REBUS von Ian Rankin

Da war wohl auch Ian Rankin überrascht, als er für „Rebus – Alle Inspector-Rebus-Stories“ die in den vergangenen Jahrzehnten, seit dem ersten Rebus-Roman „Verborgene Muster“ (Knots and Crosses, 1987), von ihm geschriebenen Kurzgeschichten mit dem kantigen Inspector zusammenfasste. Denn im Zentrum von Rankins schriftstellerischem Schaffen standen und stehen die Rebus-Romane. Kurzgeschichten schrieb er, wenn er für einen Sammelband oder eine Zeitungsbeilage angefragt wurde. Die Fans, vor allem natürlich die englischsprachigen Fans, nahmen sie dankbar als kleinen Zwischenhappen auf. Preise, wie den Dagger und Edward Award, erhielt er für seine Romane.

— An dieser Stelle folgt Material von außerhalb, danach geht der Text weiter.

-- ==== Sys2Proof/Tests/Slice0.lean ====
section
/-! SUPPORT. Tests of the model: what the well-formedness check refuses, decoding of words written out from the spec's
encoding, single commands on the vectors of 95_test_vectors.md, and for each statement with hypotheses a named witness
that meets them. Every expected value comes from the spec. -/

namespace Sys2Proof.Tests

-- One proof at a time: many kernel evaluations side by side would each hold a thread's stack.
set_option Elab.async false

open Sys2Proof Sys2Proof.Machine

/-! ### Helpers -/

/-- The build of the vectors (95_test_vectors.md, conventions). -/
def specBuild : Params := { maxbits := 4096, hlen := 4, hash := .th32, mrRetry := 64, baseAddr := 0x10000 }

/-- The smallest legal build with the test hash. -/
def smallBuild : Params := { maxbits := 64, hlen := 4, hash := .th32, mrRetry := 1, baseAddr := 0 }

/-- The largest legal build. -/
def largeBuild : Params := { maxbits := 8192, hlen := 64, hash := .port, mrRetry := 256, baseAddr := 0xFFFF0000 }

/-- An idle machine with some integer registers, buffers and RNG bytes. -/
def machine (p : Params) (v : List (Field × Nat)) (b : List (Field × List Byte)) (rng : List Byte) : State :=
  let s := State.resetOf p
  { s with
    regs := b.foldl (fun r x => r.setBuf x.1 x.2) (v.foldl (fun r x => r.setV x.1 x.2) s.regs)
    rng := rng }

/-- The machine with PSS parameters. -/
def withPss (s : State) (modBits : BitVec 14) (sLen : BitVec 16) : State :=
  { s with regs := { s.regs with pssModbits := modBits, pssSlen := sLen } }

/-- The machine with the lengths that I2OSP and MGF1 take. -/
def withLens (s : State) (ospLen mgfLen : BitVec 16) : State :=
  { s with regs := { s.regs with ospLen := ospLen, mgfLen := mgfLen } }

/-- The machine with MR_ROUNDS. -/
def withRounds (s : State) (t : BitVec 8) : State := { s with regs := { s.regs with mrRounds := t } }

/-- The outcome is a next state with this property. -/
def ends (o : Host.Outcome State Fault Refusal) (p : State → Bool) : Bool :=
  match o with
  | .next t => p t
  | .fault _ => false
  | .refused _ => false

theorem exists_of_ends {o : Host.Outcome State Fault Refusal} {p : State → Bool} (h : ends o p = true) :
    ∃ t, o = .next t ∧ p t = true := by
  cases o with
  | next t => exact ⟨t, rfl, h⟩
  | fault f => cases h
  | refused r => cases h

/-- One step that runs the command word. -/
def command (s : State) (w : Word) : Host.Outcome State Fault Refusal := step (s.withFetchWord 32 w.toNat)

/-- Buffer `j`'s value. -/
def bufOf (s : State) (j : Field) : List Byte := s.regs.getBytes j (s.regs.getLen j)

/-- "test" hashed: TH-3. -/
def mHash : List Byte := [0xAF, 0xD0, 0x71, 0xE5]

/-- The EM of PE-1. -/
def emPE1 : List Byte := [0x0E, 0x77, 0x67, 0x12, 0x55, 0x9C, 0x23, 0xBC]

Vor neun Jahren erschien mit „Eindeutig Mord“ schon einmal ein Sammelband mit Rebus-Geschichten. Er enthielt zwölf Geschichten, hatte 320 Seiten und war ein richtiges Taschenbuch.

Warum schreibe ich das?

Weil „Rebus“ 31 Geschichten enthält und 768 Seiten umfasst. Oder zwei Rebus-Romane; was dann höchstens in eine große Jackentasche passt.

Zehn der Geschichten des Sammelbandes sind erstmals auf Deutsch erhältlich. Die anderen Kurzgeschichten erschienen in den nicht mehr erhältlichen Sammelbänden „Eindeutig Mord“ und „Der Tod ist erst der Anfang“ (dort sind auch mehrere Nicht-Rebus-Geschichten enthalten). „Schöne Bescherung“ erschien nur als E-Book.

Im Original erschienen die Geschichten über die vergangenen Jahrzehnte an den verschiedenen Orten.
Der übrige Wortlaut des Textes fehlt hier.